Example 2. You are the chief machine learning engineer of a finance startup, ~~putting AI on the blockchain~~ providing alternative data to trading firms by turning financial news into feature vectors. (Perhaps my examples indicate that deep down, I wish to be the chief machine learning engineer of a startup. Well, maybe after I finish my book.)

Sentiment classification is a major part of your pipeline, but there is a snag: financial news are pouring like the rain, and you just don’t have the capacity to label at all. What’s worse is that the data keeps on changing: new technical terms pop up every day, companies come and go, and the world moves much faster than you can keep up with it. One possible solution is weak supervision: define weak labelling functions based on heuristics, classifying positive or negative sentiments based on the presence of a different keywords, like “terrible”, “powerful”, “recommended”, etc. These are often not accurate enough to base any serious prediction on them, but combined together, they can be used to train a significantly better model.

For comparison, here are the supervised, unsupervised, and semi-supervised datasets on a single image.

../_images/all.png — Fig. 2.7 Semi, un-, and supervised learning datasets.#

2.4. Reinforcement learning#

Some scenarios don’t fit any of the supervised, unsupervised, or semi-supervised cases. For instance, consider playing a game of Go. Can you teach a machine to play and eventually master it? Sure, you can generate data by recording games and training a supervised learning algorithm on them, but that would only teach the model to play like the humans who generated the dataset. Is this how Google’s AlphaGo beat the best Go player in the world? No.

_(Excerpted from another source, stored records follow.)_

-- ==== Sys2Proof/Machine/Assembly.lean ====
section
/-! DEFINITION. The assembler syntax of rule R108: how an instruction is written, and the offset byte a branch to a label gets.
No behaviour of the machine depends on it. -/

namespace Sys2Proof.Machine

/-- A mnemonic as the spec spells it (rules R93, R253). -/
def mnemonicName : Mnemonic → String
  | .adc => "ADC"
  | .sbc => "SBC"
  | .and => "AND"
  | .ora => "ORA"
  | .eor => "EOR"
  | .asl => "ASL"
  | .lsr => "LSR"
  | .rol => "ROL"
  | .ror => "ROR"
  | .cmp => "CMP"
  | .cpx => "CPX"
  | .cpy => "CPY"
  | .inc => "INC"
  | .dec => "DEC"
  | .inx => "INX"
  | .iny => "INY"
  | .dex => "DEX"
  | .dey => "DEY"
  | .bcc => "BCC"
  | .bcs => "BCS"
  | .beq => "BEQ"
  | .bmi => "BMI"
  | .bne => "BNE"
  | .bpl => "BPL"
  | .bvc => "BVC"
  | .bvs => "BVS"
  | .bit => "BIT"
  | .jmp => "JMP"
  | .jsr => "JSR"
  | .rts => "RTS"
  | .brk => "BRK"
  | .rti => "RTI"
  | .pha => "PHA"
  | .php => "PHP"
  | .pla => "PLA"
  | .plp => "PLP"
  | .tax => "TAX"
  | .tay => "TAY"
  | .txa => "TXA"
  | .tya => "TYA"
  | .txs => "TXS"
  | .tsx => "TSX"
  | .sec => "SEC"
  | .clc => "CLC"
  | .sei => "SEI"
  | .cli => "CLI"
  | .sed => "SED"
  | .cld => "CLD"
  | .clv => "CLV"
  | .nop => "NOP"
  | .stp => "STP"
  | .lda => "LDA"
  | .ldx => "LDX"
  | .ldy => "LDY"
  | .sta => "STA"
  | .stx => "STX"
  | .sty => "STY"
  | .undocumented .slo => "SLO"
  | .undocumented .rla => "RLA"
  | .undocumented .sre => "SRE"
  | .undocumented .rra => "RRA"
  | .undocumented .dcp => "DCP"
  | .undocumented .isc => "ISC"
  | .undocumented .anc => "ANC"
  | .undocumented .alr => "ALR"
  | .undocumented .arr => "ARR"
  | .undocumented .xaa => "XAA"
  | .undocumented .lax => "LAX"
  | .undocumented .sax => "SAX"
  | .undocumented .ahx => "AHX"
  | .undocumented .tas => "TAS"
  | .undocumented .shy => "SHY"
  | .undocumented .shx => "SHX"
  | .undocumented .las => "LAS"
  | .undocumented .axs => "AXS"

/-- A hexadecimal digit. -/
def hexDigit (n : Nat) : Char :=
  ['0', '1', '2', '3', '4', '5', '6', '7', '8', '9', 'A', 'B', 'C', 'D', 'E', 'F'].getD n '0'

/-- `$nn` of rule R108. -/
def hexByte (b : Byte) : String := String.ofList ['$', hexDigit (b.toNat / 16), hexDigit (b.toNat % 16)]

/-- `$nnnn` of rule R108. -/
def hexWord (a : Addr) : String :=
  String.ofList ['$', hexDigit (a.toNat / 4096), hexDigit (a.toNat / 256 % 16), hexDigit (a.toNat / 16 % 16),
    hexDigit (a.toNat % 16)]

/-- A data operand as rule R108 writes it, one form per mode. -/
def memForm : MemOperand → String
  | .zeroPage b1 => hexByte b1
  | .zeroPageX b1 => hexByte b1 ++ ",X"
  | .zeroPageY b1 => hexByte b1 ++ ",Y"
  | .absolute a => hexWord a
  | .absoluteX a => hexWord a ++ ",X"
  | .absoluteY a => hexWord a ++ ",Y"
  | .indexedIndirect b1 => "(" ++ hexByte b1 ++ ",X)"
  | .indirectIndexed b1 => "(" ++ hexByte b1 ++ "),Y"

@[inherit_doc memForm]
def readForm : ReadOperand → String
  | .immediate b1 => "#" ++ hexByte b1
  | .memory m => memForm m

/-- The offset of a relative branch as rule R108 writes it without a label: `*+d` or `*-d`, d from the branch itself. -/
def relativeForm (b1 : Byte) : String :=
  let d := b1.toInt + 2
  if d < 0 then "*-" ++ toString d.natAbs else "*+" ++ toString d.natAbs

/-- The operand of an instruction as rule R108 writes it; none for mode None. -/
def operandForm : Instr → Option String
  | .adc o | .sbc _ o | .and o | .ora o | .eor o | .cmp o | .cpx o | .cpy o | .lda o | .ldx o | .ldy o | .lax o =>
    some (readForm o)
  | .asl o | .lsr o | .rol o | .ror o =>
    match o with
    | .accumulator => none
    | .memory m => some (memForm m)
  | .inc m | .dec m | .bit m | .sta m | .stx m | .sty m | .slo m | .rla m | .sre m | .rra m | .dcp m | .isc m | .sax m
  | .ahx m => some (memForm m)
  | .jmp o =>
    match o with
    | .absolute a => some (hexWord a)
    | .indirect a => some ("(" ++ hexWord a ++ ")")
  | .nop _ o =>
    match o with
    | .implied => none
    | .immediate b1 => some ("#" ++ hexByte b1)
    | .memory m => some (memForm m)
  | .bcc b1 | .bcs b1 | .beq b1 | .bmi b1 | .bne b1 | .bpl b1 | .bvc b1 | .bvs b1 => some (relativeForm b1)
  | .anc _ b1 | .alr b1 | .arr b1 | .xaa b1 | .axs b1 => some ("#" ++ hexByte b1)
  | .jsr a => some (hexWord a)
  | .shy a => some (hexWord a ++ ",X")
  | .tas a | .shx a | .las a => some (hexWord a ++ ",Y")
  | .inx | .iny | .dex | .dey | .rts | .brk | .rti | .pha | .php | .pla | .plp | .tax | .tay | .txa | .tya | .txs | .tsx
  | .sec | .clc | .sei | .cli | .sed | .cld | .clv | .stp _ => none

/-- An instruction as rule R108 writes it. -/
def assembly (i : Instr) : String :=
  match operandForm i with
  | some o => mnemonicName i.mnemonic ++ " " ++ o
  | none => mnemonicName i.mnemonic

/-- The offset byte of a branch at `pc0` to a label (rule R108): `target - (pc0 + 2)` modulo 65536, where that is an offset of one
signed byte. -/
def offsetTo (pc0 target : Addr) : Option Byte :=
  let d := target - (pc0 + 2)
  let b1 := lowByte d
  if b1.signExtend 16 = d then some b1 else none

end Sys2Proof.Machine
end

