-- ==== Sys2Proof/Tests/Slice0.lean ====
section
/-! SUPPORT. Tests and witnesses. Every expected result is taken from the spec: the "Encoding" lines of the instruction rules, the
opcode map of rule R93, the worked vectors V-… of 95_test_vectors.md (named before each test) and the rules' own examples. -/

namespace Sys2Proof.Tests

open Sys2Proof.Machine

/-- The next state of a result. -/
def nextOf : Result → Option State
  | .next t => some t
  | .fault _ => none
  | .refused _ => none

/-- The fault of a result. -/
def faultOf : Result → Option Fault
  | .next _ => none
  | .fault r => some r
  | .refused _ => none

/-- The refusal of a result. -/
def refusalOf : Result → Option Refusal
  | .next _ => none
  | .fault _ => none
  | .refused r => some r

/-- The state after one step, with the instruction's bytes stored at PC first. -/
def after (s : State) (bytes : List Byte) : Option State := nextOf (step (s.writeBytes s.pc bytes))

/-- The instruction a list of bytes is, where the bytes are exactly one instruction. -/
def reads (bytes : List Byte) : Option Instr :=
  match decode bytes with
  | .ok (i, []) => some i
  | _ => none

/-! ### Well-formedness: each check refuses an ill-formed term and accepts a neighbour the spec lists -/

theorem test_wellFormed_adc_and_ora_eor_cmp_lda :
    (∀ i ∈ [Instr.adc (.memory (.zeroPageY 0)), .and (.memory (.zeroPageY 0)), .ora (.memory (.zeroPageY 0)),
           .eor (.memory (.zeroPageY 0)), .cmp (.memory (.zeroPageY 0)), .lda (.memory (.zeroPageY 0))], i.wellFormed = false ∧ encode i = none) ∧
      ∀ i ∈ [Instr.adc (.memory (.indexedIndirect 0)), .lda (.immediate 0)], i.wellFormed = true := by
  decide

theorem test_wellFormed_sbc :
    (∀ i ∈ [Instr.sbc 0xE9 (.memory (.zeroPage 0)), .sbc 0xEA (.immediate 0), .sbc 0xE5 (.memory (.zeroPageY 0))], i.wellFormed = false ∧ encode i = none) ∧
      ∀ i ∈ [Instr.sbc 0xEB (.immediate 0)], i.wellFormed = true := by
  decide

theorem test_wellFormed_shifts :
    (∀ i ∈ [Instr.asl (.memory (.absoluteY 0)), .lsr (.memory (.zeroPageY 0)), .rol (.memory (.indexedIndirect 0)),
           .ror (.memory (.indirectIndexed 0))], i.wellFormed = false ∧ encode i = none) ∧
      ∀ i ∈ [Instr.asl .accumulator, .ror (.memory (.absoluteX 0))], i.wellFormed = true := by
  decide

theorem test_wellFormed_cpx_cpy :
    (∀ i ∈ [Instr.cpx (.memory (.zeroPageX 0)), .cpy (.memory (.absoluteX 0))], i.wellFormed = false ∧ encode i = none) ∧
      ∀ i ∈ [Instr.cpx (.immediate 0), .cpy (.memory (.absolute 0))], i.wellFormed = true := by
  decide

theorem test_wellFormed_inc_dec :
    (∀ i ∈ [Instr.inc (.indexedIndirect 0), .dec (.absoluteY 0)], i.wellFormed = false ∧ encode i = none) ∧
      ∀ i ∈ [Instr.inc (.absoluteX 0)], i.wellFormed = true := by
  decide

theorem test_wellFormed_bit :
    (∀ i ∈ [Instr.bit (.zeroPageX 0)], i.wellFormed = false ∧ encode i = none) ∧
      ∀ i ∈ [Instr.bit (.absolute 0)], i.wellFormed = true := by
  decide

theorem test_wellFormed_nop :
    (∀ i ∈ [Instr.nop 0xEA (.immediate 0), .nop 0x80 .implied, .nop 0x04 (.memory (.absolute 0)), .nop 0x00 .implied], i.wellFormed = false ∧ encode i = none) ∧
      ∀ i ∈ [Instr.nop 0x1C (.memory (.absoluteX 0))], i.wellFormed = true := by
  decide

theorem test_wellFormed_stp :
    (∀ i ∈ [Instr.stp 0x00, .stp 0x82], i.wellFormed = false ∧ encode i = none) ∧
      ∀ i ∈ [Instr.stp 0x92], i.wellFormed = true := by
  decide

theorem test_wellFormed_ldx_ldy :
    (∀ i ∈ [Instr.ldx (.memory (.zeroPageX 0)), .ldy (.memory (.zeroPageY 0))], i.wellFormed = false ∧ encode i = none) ∧
      ∀ i ∈ [Instr.ldx (.memory (.zeroPageY 0)), .ldy (.memory (.absoluteX 0))], i.wellFormed = true := by
  decide

theorem test_wellFormed_stores :
    (∀ i ∈ [Instr.sta (.zeroPageY 0), .stx (.zeroPageX 0), .sty (.zeroPageY 0), .stx (.absoluteY 0)], i.wellFormed = false ∧ encode i = none) ∧
      ∀ i ∈ [Instr.sta (.absoluteY 0), .stx (.zeroPageY 0), .sty (.zeroPageX 0)], i.wellFormed = true := by
  decide

theorem test_wellFormed_undocumented_read_modify_write :
    (∀ i ∈ [Instr.slo (.zeroPageY 0), .rla (.zeroPageY 0), .sre (.zeroPageY 0), .rra (.zeroPageY 0),
           .dcp (.zeroPageY 0), .isc (.zeroPageY 0)], i.wellFormed = false ∧ encode i = none) ∧
      ∀ i ∈ [Instr.slo (.absoluteY 0)], i.wellFormed = true := by
  decide

theorem test_wellFormed_anc_lax_sax_ahx :
    (∀ i ∈ [Instr.anc 0x4B 0, .lax (.memory (.zeroPageX 0)), .sax (.absoluteX 0), .ahx (.zeroPage 0)], i.wellFormed = false ∧ encode i = none) ∧
      ∀ i ∈ [Instr.anc 0x2B 0, .lax (.immediate 0), .sax (.indexedIndirect 0), .ahx (.absoluteY 0)], i.wellFormed = true := by
  decide

/-! ### Decoding: words written out from the "Encoding" lines, every constructor at least once -/

theorem test_decode_arithmetic : ∀ e ∈
    [([0x69, 0x1E], Instr.adc (.immediate 0x1E)), ([0x71, 0x40], .adc (.memory (.indirectIndexed 0x40))),
     ([0xE9, 0xB0], .sbc 0xE9 (.immediate 0xB0)), ([0xEB, 0x01], .sbc 0xEB (.immediate 0x01)),
     ([0xF9, 0x12, 0x34], .sbc 0xF9 (.memory (.absoluteY 0x1234)))],
    reads e.1 = some e.2 ∧ encode e.2 = some e.1 := by
  decide

theorem test_decode_logic : ∀ e ∈
    [([0x29, 0x0F], Instr.and (.immediate 0x0F)), ([0x39, 0x12, 0x34], .and (.memory (.absoluteY 0x1234))),
     ([0x09, 0x01], .ora (.immediate 0x01)), ([0x01, 0x20], .ora (.memory (.indexedIndirect 0x20))),
     ([0x49, 0xFF], .eor (.immediate 0xFF)), ([0x5D, 0x12, 0x34], .eor (.memory (.absoluteX 0x1234)))],
    reads e.1 = some e.2 ∧ encode e.2 = some e.1 := by
  decide

theorem test_decode_shifts : ∀ e ∈
    [([0x0A], Instr.asl .accumulator), ([0x06, 0x10], .asl (.memory (.zeroPage 0x10))),
     ([0x4A], .lsr .accumulator), ([0x5E, 0x12, 0x34], .lsr (.memory (.absoluteX 0x1234))),
     ([0x2A], .rol .accumulator), ([0x2E, 0x12, 0x34], .rol (.memory (.absolute 0x1234))),
     ([0x6A], .ror .accumulator), ([0x76, 0x10], .ror (.memory (.zeroPageX 0x10)))],
    reads e.1 = some e.2 ∧ encode e.2 = some e.1 := by
  decide

theorem test_decode_compares : ∀ e ∈
    [([0xC9, 0x10], Instr.cmp (.immediate 0x10)), ([0xD9, 0x12, 0x34], .cmp (.memory (.absoluteY 0x1234))),
     ([0xE0, 0x55], .cpx (.immediate 0x55)), ([0xEC, 0x12, 0x34], .cpx (.memory (.absolute 0x1234))),
     ([0xC0, 0x00], .cpy (.immediate 0x00)), ([0xC4, 0x10], .cpy (.memory (.zeroPage 0x10)))],
    reads e.1 = some e.2 ∧ encode e.2 = some e.1 := by
  decide

theorem test_decode_increments : ∀ e ∈
    [([0xE6, 0x20], Instr.inc (.zeroPage 0x20)), ([0xFE, 0x12, 0x34], .inc (.absoluteX 0x1234)),
     ([0xC6, 0x20], .dec (.zeroPage 0x20)), ([0xD6, 0x20], .dec (.zeroPageX 0x20)), ([0xE8], .inx),
     ([0xC8], .iny), ([0xCA], .dex), ([0x88], .dey)],
    reads e.1 = some e.2 ∧ encode e.2 = some e.1 := by
  decide

theorem test_decode_branches_and_bit : ∀ e ∈
    [([0x90, 0xF0], Instr.bcc 0xF0), ([0xB0, 0x20], .bcs 0x20), ([0xF0, 0xFE], .beq 0xFE),
     ([0x30, 0x80], .bmi 0x80), ([0xD0, 0x00], .bne 0x00), ([0x10, 0x7F], .bpl 0x7F),
     ([0x50, 0x05], .bvc 0x05), ([0x70, 0x05], .bvs 0x05), ([0x24, 0x30], .bit (.zeroPage 0x30)),
     ([0x2C, 0x12, 0x34], .bit (.absolute 0x1234))],
    reads e.1 = some e.2 ∧ encode e.2 = some e.1 := by
  decide

theorem test_decode_jumps : ∀ e ∈
    [([0x4C, 0x12, 0x34], Instr.jmp (.absolute 0x1234)), ([0x6C, 0x40, 0xFF], .jmp (.indirect 0x40FF)),
     ([0x20, 0x03, 0x00], .jsr 0x0300), ([0x60], .rts), ([0x00], .brk), ([0x40], .rti)],
    reads e.1 = some e.2 ∧ encode e.2 = some e.1 := by
  decide

theorem test_decode_stack_and_transfers : ∀ e ∈
    [([0x48], Instr.pha), ([0x08], .php), ([0x68], .pla), ([0x28], .plp), ([0xAA], .tax), ([0xA8], .tay),
     ([0x8A], .txa), ([0x98], .tya), ([0x9A], .txs), ([0xBA], .tsx)],
    reads e.1 = some e.2 ∧ encode e.2 = some e.1 := by
  decide

theorem test_decode_flags_nop_and_stp : ∀ e ∈
    [([0x38], Instr.sec), ([0x18], .clc), ([0x78], .sei), ([0x58], .cli), ([0xF8], .sed), ([0xD8], .cld),
     ([0xB8], .clv), ([0xEA], .nop 0xEA .implied), ([0x80, 0xFF], .nop 0x80 (.immediate 0xFF)),
     ([0x1C, 0x12, 0x34], .nop 0x1C (.memory (.absoluteX 0x1234))), ([0x02], .stp 0x02), ([0xF2], .stp 0xF2)],
    reads e.1 = some e.2 ∧ encode e.2 = some e.1 := by
  decide

theorem test_decode_loads_and_stores : ∀ e ∈
    [([0xA9, 0x3C], Instr.lda (.immediate 0x3C)), ([0xAD, 0x12, 0x34], .lda (.memory (.absolute 0x1234))),
     ([0xA2, 0x05], .ldx (.immediate 0x05)), ([0xB6, 0xF0], .ldx (.memory (.zeroPageY 0xF0))),
     ([0xA0, 0x00], .ldy (.immediate 0x00)), ([0xBC, 0x12, 0x34], .ldy (.memory (.absoluteX 0x1234))),
     ([0x85, 0x07], .sta (.zeroPage 0x07)), ([0x91, 0x40], .sta (.indirectIndexed 0x40)),
     ([0x96, 0xFF], .stx (.zeroPageY 0xFF)), ([0x8C, 0x20, 0x01], .sty (.absolute 0x2001))],
    reads e.1 = some e.2 ∧ encode e.2 = some e.1 := by
  decide

theorem test_decode_undocumented : ∀ e ∈
    [([0x07, 0x10], Instr.slo (.zeroPage 0x10)), ([0x27, 0x10], .rla (.zeroPage 0x10)),
     ([0x47, 0x10], .sre (.zeroPage 0x10)), ([0x67, 0x10], .rra (.zeroPage 0x10)),
     ([0xC7, 0x10], .dcp (.zeroPage 0x10)), ([0xFF, 0x00, 0x00], .isc (.absoluteX 0x0000)),
     ([0x0B, 0x01], .anc 0x0B 0x01), ([0x2B, 0x01], .anc 0x2B 0x01), ([0x4B, 0x01], .alr 0x01),
     ([0x6B, 0x01], .arr 0x01), ([0x8B, 0x01], .xaa 0x01), ([0xA7, 0x10], .lax (.memory (.zeroPage 0x10))),
     ([0xAB, 0x01], .lax (.immediate 0x01)), ([0x87, 0x10], .sax (.zeroPage 0x10)),
     ([0x93, 0x10], .ahx (.indirectIndexed 0x10)), ([0x9B, 0x12, 0x34], .tas 0x1234),
     ([0x9C, 0x12, 0x34], .shy 0x1234), ([0x9E, 0x12, 0x34], .shx 0x1234),
     ([0xBB, 0x12, 0x34], .las 0x1234), ([0xCB, 0x01], .axs 0x01)],
    reads e.1 = some e.2 ∧ encode e.2 = some e.1 := by
  decide

/-- Rule R94's five classes: 151 official, 27 undocumented NOPs, 1 undocumented SBC, 12 STP, 65 that fault. -/
theorem test_opcode_classes :
    let all := (List.range 256).map (BitVec.ofNat 8)
    let undocumented := all.filter fun b => match decodeMnemonic b with
      | .undocumented _ => true
      | _ => false
    undocumented.length = 65 ∧ (all.filter (decodeMnemonic · == .stp)).length = 12 ∧
      (all.filter (decodeMnemonic · == .nop)).length = 28 ∧ (all.filter (decodeMnemonic · == .sbc)).length = 9 := by
  decide +kernel

/-- Rule R142's short buffers, and bytes after the instruction left over. -/
theorem test_decode_lengths :
    decode [] = .error .noOpcode ∧ decode [0xAD, 0x12] = .error (.truncated 0xAD) ∧ decode [0xA9] = .error (.truncated 0xA9) ∧
      decode [0xE8, 0x01, 0x02] = .ok (.inx, [0x01, 0x02]) := by
  refine ⟨rfl, rfl, rfl, rfl⟩

/-- The table numbering: the first byte is the low one of the word. -/
theorem test_decodeTableWord :
    decodeTableWord 24 0x3412AD = some (.lda (.memory (.absolute 0x1234))) ∧
      decodeTableWord 16 0xFFFF3CA9 = some (.lda (.immediate 0x3C)) ∧
      decodeTableWord 8 0x6C = some (.jmp (.indirect 0x0000)) ∧ decodeTableWord 0 0xFF = some .brk := by
  decide

theorem test_withFetchWord :
    (nextOf (step (State.reset.withFetchWord 16 0x3CA9))).map (fun t => (t.a, t.pc)) = some (0x3C, 0x0002) ∧
      (nextOf (Sys2Proof.core.step (State.withFetchWord { State.reset with pc := 0xFFFE } 24 0x341220))).map (·.pc) = some 0x1234 := by
  decide

/-! ### One step of each instruction -/

/-- V-AR-4. -/
theorem test_adc_binary_carry_and_overflow :
    (after { State.reset with a := 0x80 } [0x69, 0x80]).map
      (fun t => (t.a, t.p, t.pc)) = some (0x00, 0x43, 0x0002) := by
  decide

/-- V-AR-17. -/
theorem test_adc_decimal :
    (after { State.reset with a := 0x99, p := 0x09 } [0x69, 0x99]).map
      (fun t => (t.a, t.p, t.pc)) = some (0x39, 0x48, 0x0002) := by
  decide

/-- V-AR-11. -/
theorem test_sbc_binary_overflow :
    (after { State.reset with a := 0x80, p := 0x01 } [0xE9, 0x01]).map
      (fun t => (t.a, t.p, t.pc)) = some (0x7F, 0x41, 0x0002) := by
  decide

/-- V-AR-21. -/
theorem test_sbc_decimal_borrow :
    (after { State.reset with a := 0x00, p := 0x09 } [0xE9, 0x01]).map
      (fun t => (t.a, t.p, t.pc)) = some (0x95, 0x88, 0x0002) := by
  decide

/-- V-LG-6. -/
theorem test_and_keeps_carry_and_overflow :
    (after { State.reset with a := 0xFF, p := 0x41 } [0x29, 0x80]).map
      (fun t => (t.a, t.p, t.pc)) = some (0x80, 0xC1, 0x0002) := by
  decide

/-- V-LG-2. -/
theorem test_ora :
    (after { State.reset with a := 0x80 } [0x09, 0x01]).map
      (fun t => (t.a, t.p, t.pc)) = some (0x81, 0x80, 0x0002) := by
  decide

/-- V-LG-5. -/
theorem test_eor :
    (after { State.reset with a := 0x0F } [0x49, 0xFF]).map
      (fun t => (t.a, t.p, t.pc)) = some (0xF0, 0x80, 0x0002) := by
  decide

/-- V-SH-2. -/
theorem test_asl_accumulator :
    (after { State.reset with a := 0x80 } [0x0A]).map
      (fun t => (t.a, t.p, t.pc)) = some (0x00, 0x03, 0x0001) := by
  decide

/-- V-SH-8. -/
theorem test_asl_memory_keeps_zero_and_negative :
    (after (State.collaborate { State.reset with p := 0x82 } [(0x0010, 0x40)]) [0x06, 0x10]).map
      (fun t => (t.memRead 0x0010, t.p, t.pc)) = some (0x80, 0x82, 0x0002) := by
  decide

/-- V-SH-3. -/
theorem test_lsr :
    (after { State.reset with a := 0x01 } [0x4A]).map
      (fun t => (t.a, t.p, t.pc)) = some (0x00, 0x03, 0x0001) := by
  decide

/-- V-SH-4. -/
theorem test_rol :
    (after { State.reset with a := 0x80, p := 0x01 } [0x2A]).map
      (fun t => (t.a, t.p, t.pc)) = some (0x01, 0x01, 0x0001) := by
  decide

/-- V-SH-6. -/
theorem test_ror_accumulator :
    (after { State.reset with a := 0x00, p := 0x01 } [0x6A]).map
      (fun t => (t.a, t.p, t.pc)) = some (0x80, 0x80, 0x0001) := by
  decide

/-- V-SH-9. -/
theorem test_ror_memory :
    (after (State.collaborate { State.reset with p := 0x01 } [(0x0010, 0x01)]) [0x66, 0x10]).map
      (fun t => (t.memRead 0x0010, t.p, t.pc)) = some (0x80, 0x01, 0x0002) := by
  decide

/-- V-CP-1. -/
theorem test_cmp_greater :
    (after { State.reset with a := 0xFF } [0xC9, 0x01]).map
      (fun t => (t.p, t.pc)) = some (0x01, 0x0002) := by
  decide

/-- V-CP-2. -/
theorem test_cmp_less :
    (after { State.reset with a := 0x01 } [0xC9, 0xFF]).map
      (fun t => (t.p, t.pc)) = some (0x80, 0x0002) := by
  decide

/-- V-CP-4. -/
theorem test_cpx_compares_a :
    (after { State.reset with a := 0x10, x := 0x20 } [0xE0, 0x55]).map
      (fun t => (t.p, t.pc)) = some (0x80, 0x0002) := by
  decide

/-- V-CP-7. -/
theorem test_cpy_compares_a :
    (after { State.reset with a := 0x07, y := 0x08 } [0xC0, 0x07]).map
      (fun t => (t.p, t.pc)) = some (0x80, 0x0002) := by
  decide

AlphaGo used reinforcement learning. Instead of learning to play by looking at someone else, reinforcement learning allows models to learn by playing the game themselves. In its world, there is a model-controlled agent that applies certain actions in an environment, changing its state and receiving a reward when the action is appropriate. Based on the reward and the new state, the model learns to adjust the actions to maximize reward.

../_images/reinforcement-learning.png — Fig. 2.8 The reinforcement learning worldview.#

At first glance, reinforcement learning might feel supervised: the training data is also of the form \( ((x_i, s_i), y_i) \), where \( x_i \) is the action, \( s_i \) is the state of the system, and \( y_i \) is the reward.

There are two key differences. First, the reward is not immediately available. Say, think of chess. Every move is considered an action, but the reward can only be determined at the end of the game.

Second, is that while supervised learning strives to engineer training datasets that are similar in distribution to the underlying data-generating process, this is not true for reinforcement learning. If our goal is to win a game, we don’t want to explore the losing moves, just the winning ones. Reinforcement learning is a balance of exploration and exploitation, while supervised learning goes full exploration.

Although reinforcement learning is an exciting field, we are not going to discuss it further. If you are interested in learning more, check out Deep Reinforcement Learning: Pong from Pixels by Andrej Karpathy, which is a great read.